/-! APERTURE_OPEN (R20) -/

theorem exec_apertureOpen {s : State} (hrunning : s.phase = .running) {b : Byte} {a : ApertureIx} (hb : b.toNat = a.val) :
    exec (.apertureOpen b) s = .next ((match s.openRefusal a with
      | some st => s.refuse st
      | none => (s.openAperture a).done).sent [0x32, b]) := by
  refine exec_next_congr ((State.command_takes hrunning (.apertureOpen b) true rfl rfl _).trans ?_)
  rw [State.apertureOpen, apertureIx_of_toNat b a hb]
  rfl

/-- The STATE checks come first, and every other check refuses RANGE. -/
theorem State.openRefusal_eq (s : State) (a : ApertureIx) : s.openRefusal a =
    if s.apertures[a].state ≠ .closed ∨ s.mode = .bypass then some .state else if MayOpen s a then none else some .range := by
  by_cases hstate : s.apertures[a].state ≠ .closed ∨ s.mode = .bypass
  · rw [if_pos hstate]
    unfold State.openRefusal
    dsimp only
    rw [if_pos]
    rw [Bool.or_eq_true, State.claims_iff, beq_iff_eq]
    exact hstate
  · rw [if_neg hstate]
    split
    · rename_i hmay
      refine (s.openRefusal_eq_none_iff a).2 ⟨?_, hmay⟩
      cases hm : s.mode with
      | engaged => rfl
      | bypass => exact absurd (.inr hm) hstate
    · rename_i hmay
      have hsome : s.openRefusal a ≠ none := fun hn => hmay ((s.openRefusal_eq_none_iff a).1 hn).2
      have hchecks : (s.claims a || s.mode == .bypass) = false := by
        rw [Bool.eq_false_iff, ne_eq, Bool.or_eq_true, State.claims_iff, beq_iff_eq]
        exact hstate
      unfold State.openRefusal at hsome ⊢
      dsimp only at hsome ⊢
      rw [hchecks, if_neg Bool.false_ne_true] at hsome ⊢
      split
      · rfl
      split
      · rfl
      split
      · rfl
      split
      · rfl
      split
      · rfl
      · rename_i h1 h2 h3 h4 h5
        rw [if_neg h1, if_neg h2, if_neg h3, if_neg h4, if_neg h5] at hsome
        exact absurd rfl hsome

/-- Settles O22: the checks in their order, spelled out, and the ranges of the two kinds. -/
theorem apertureOpenChecksAndOpens : Obligations.ApertureOpenChecksAndOpens := by
  refine ⟨fun s b a hrunning hb => ⟨fun hstate => ?_, fun hclosed hmode hmay => ?_, fun hclosed hmode hmay => ?_⟩, fun s a => ?_⟩
  · rw [exec_apertureOpen hrunning hb, s.openRefusal_eq, if_pos hstate]; rfl
  · have hstate : ¬ (s.apertures[a].state ≠ .closed ∨ s.mode = .bypass) := by rw [hclosed, hmode]; simp
    rw [exec_apertureOpen hrunning hb, s.openRefusal_eq, if_neg hstate, if_neg hmay]; rfl
  · rw [exec_apertureOpen hrunning hb, (s.openRefusal_eq_none_iff a).2 ⟨hmode, hmay⟩]
    show Host.Outcome.next ((s.openAperture a).setPort (.responding [0x32, b] [0x00])) = _
    rw [State.openAperture, State.resetCursor, State.setAperture_apertures_get, if_pos rfl]
    rfl
  · dsimp only
    refine ⟨?_, fun hkind => ?_, fun hkind => ?_⟩
    · simp only [MayOpen, overlap_eq_false_iff, State.surfaceOf, windowInView_iff, ApertureFields.low]
    · rw [State.apertureEnd, apertureStop, apertureSpan, hkind, ApertureFields.low, State.surfaceOf, viewExtent_eq]
      dsimp only
      generalize (s.surfaces[s.apertures[a].fields.surface]).width * (s.surfaces[s.apertures[a].fields.surface]).height
        * (if s.apertures[a].fields.format = .u16 then 2 else 4) = n
      omega
    · rw [State.apertureEnd, apertureStop, apertureSpan, hkind, ApertureFields.low]

/-! APERTURE_CLOSE (R25, R29) -/

/-- Settles O23: what it waits for, and what becomes of the state with and without held fragments. -/
theorem apertureCloseClosesOrDrains : Obligations.ApertureCloseClosesOrDrains := by
  intro s b a hrunning hb
  have hwaits : s.apertureCloseWaits b = s.todo.any fun p => p.frag.origin == .aperture a := by
    rw [State.apertureCloseWaits, apertureIx_of_toNat b a hb]
  refine ⟨fun ⟨p, hp, horigin⟩ => ?_, fun htodo => ?_⟩
  · refine exec_next_congr (State.command_keeps_bytes hrunning (.apertureClose b) true rfl ?_ _)
    rw [hwaits, List.any_eq_true]
    exact ⟨p, hp, beq_iff_eq.2 horigin⟩
  · have hfree : s.apertureCloseWaits b = false := by
      rw [hwaits, List.any_eq_false]
      exact fun p hp => by rw [beq_iff_eq]; exact htodo p hp
    have hexec : exec (.apertureClose b) s = .next ((s.apertureClose b).sent [0x33, b]) :=
      exec_next_congr (State.command_takes hrunning (.apertureClose b) true rfl hfree _)
    rw [hexec, State.apertureClose, apertureIx_of_toNat b a hb]
    dsimp only
    refine ⟨fun hstate => ?_, fun hstate hheld => ?_, fun hstate hheld => ?_⟩
    · rw [if_pos (bne_iff_ne.2 hstate)]; rfl
    · rw [hstate, if_neg (by decide), if_pos hheld]
      rfl
    · rw [hstate, if_neg (by decide), if_neg (by omega)]
      rfl

/-! WINDOW_SET (R76) -/

/-- Settles O24: the checks on the window, and where the cursor then stands. -/
theorem windowSetReplacesWindow : Obligations.WindowSetReplacesWindow := by
  refine ⟨windowInRange_iff, windowInView_iff, fun s b a l hrunning hb hlength => ?_⟩
  have hexec : exec (.windowSet b l) s = .next ((s.windowSet b l).sent (0x34 :: b :: l)) :=
    exec_next_congr (State.command_takes hrunning (.windowSet b l) true (by rw [hlength]; rfl) rfl _)
  rw [hexec, State.windowSet, apertureIx_of_toNat b a hb]
  dsimp only
  refine ⟨fun hrefused => ?_, fun hkind hstate => ?_⟩
  · rw [if_pos]
    · rfl
    · rw [Bool.or_eq_true, beq_iff_eq, beq_iff_eq]; exact hrefused
  · rw [if_neg (by rw [Bool.or_eq_true, beq_iff_eq, beq_iff_eq, hkind]; simpa using hstate)]
    refine ⟨fun hbad => ?_, fun hrange hview => ?_⟩
    · by_cases hrange : windowInRange (parseWindow l) = false
      · rw [hrange]; rfl
      · rw [Bool.not_eq_false] at hrange
        obtain hn | ⟨hopened, hview⟩ := hbad
        · rw [hrange] at hn; cases hn
        · rw [hrange, hopened, hview]; rfl
    · rw [hrange, Bool.not_true, if_neg Bool.false_ne_true, if_neg]
      · show Host.Outcome.next (State.setPort (State.resetCursor _ a) _) = _
        rw [State.resetCursor, State.setFields, State.setAperture_apertures_get, if_pos rfl]
        rfl
      · rw [Bool.and_eq_true, beq_iff_eq, Bool.not_eq_true', not_and, Bool.not_eq_false]
        exact hview
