-- ==== Sys2Proof/Config.lean ====
section
/-! DEFINITION. What the platform fixes and the spec leaves open (spec/92_eei_decisions.md, Open parameters). -/

namespace Sys2Proof

/-- `BASE`, the host address of the register window: OPEN, "any host address the platform chooses" (R9, D1).
It has no body, so a claim about host addresses holds for every placement. -/
opaque Config.base : Nat

end Sys2Proof
end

-------

## What is being asked
Go through the material and report each line that holds the string "Obligations".

## Result for this exercise
theorem apertureOpenChecksAndOpens : Obligations.ApertureOpenChecksAndOpens := by
theorem apertureCloseClosesOrDrains : Obligations.ApertureCloseClosesOrDrains := by
theorem windowSetReplacesWindow : Obligations.WindowSetReplacesWindow := by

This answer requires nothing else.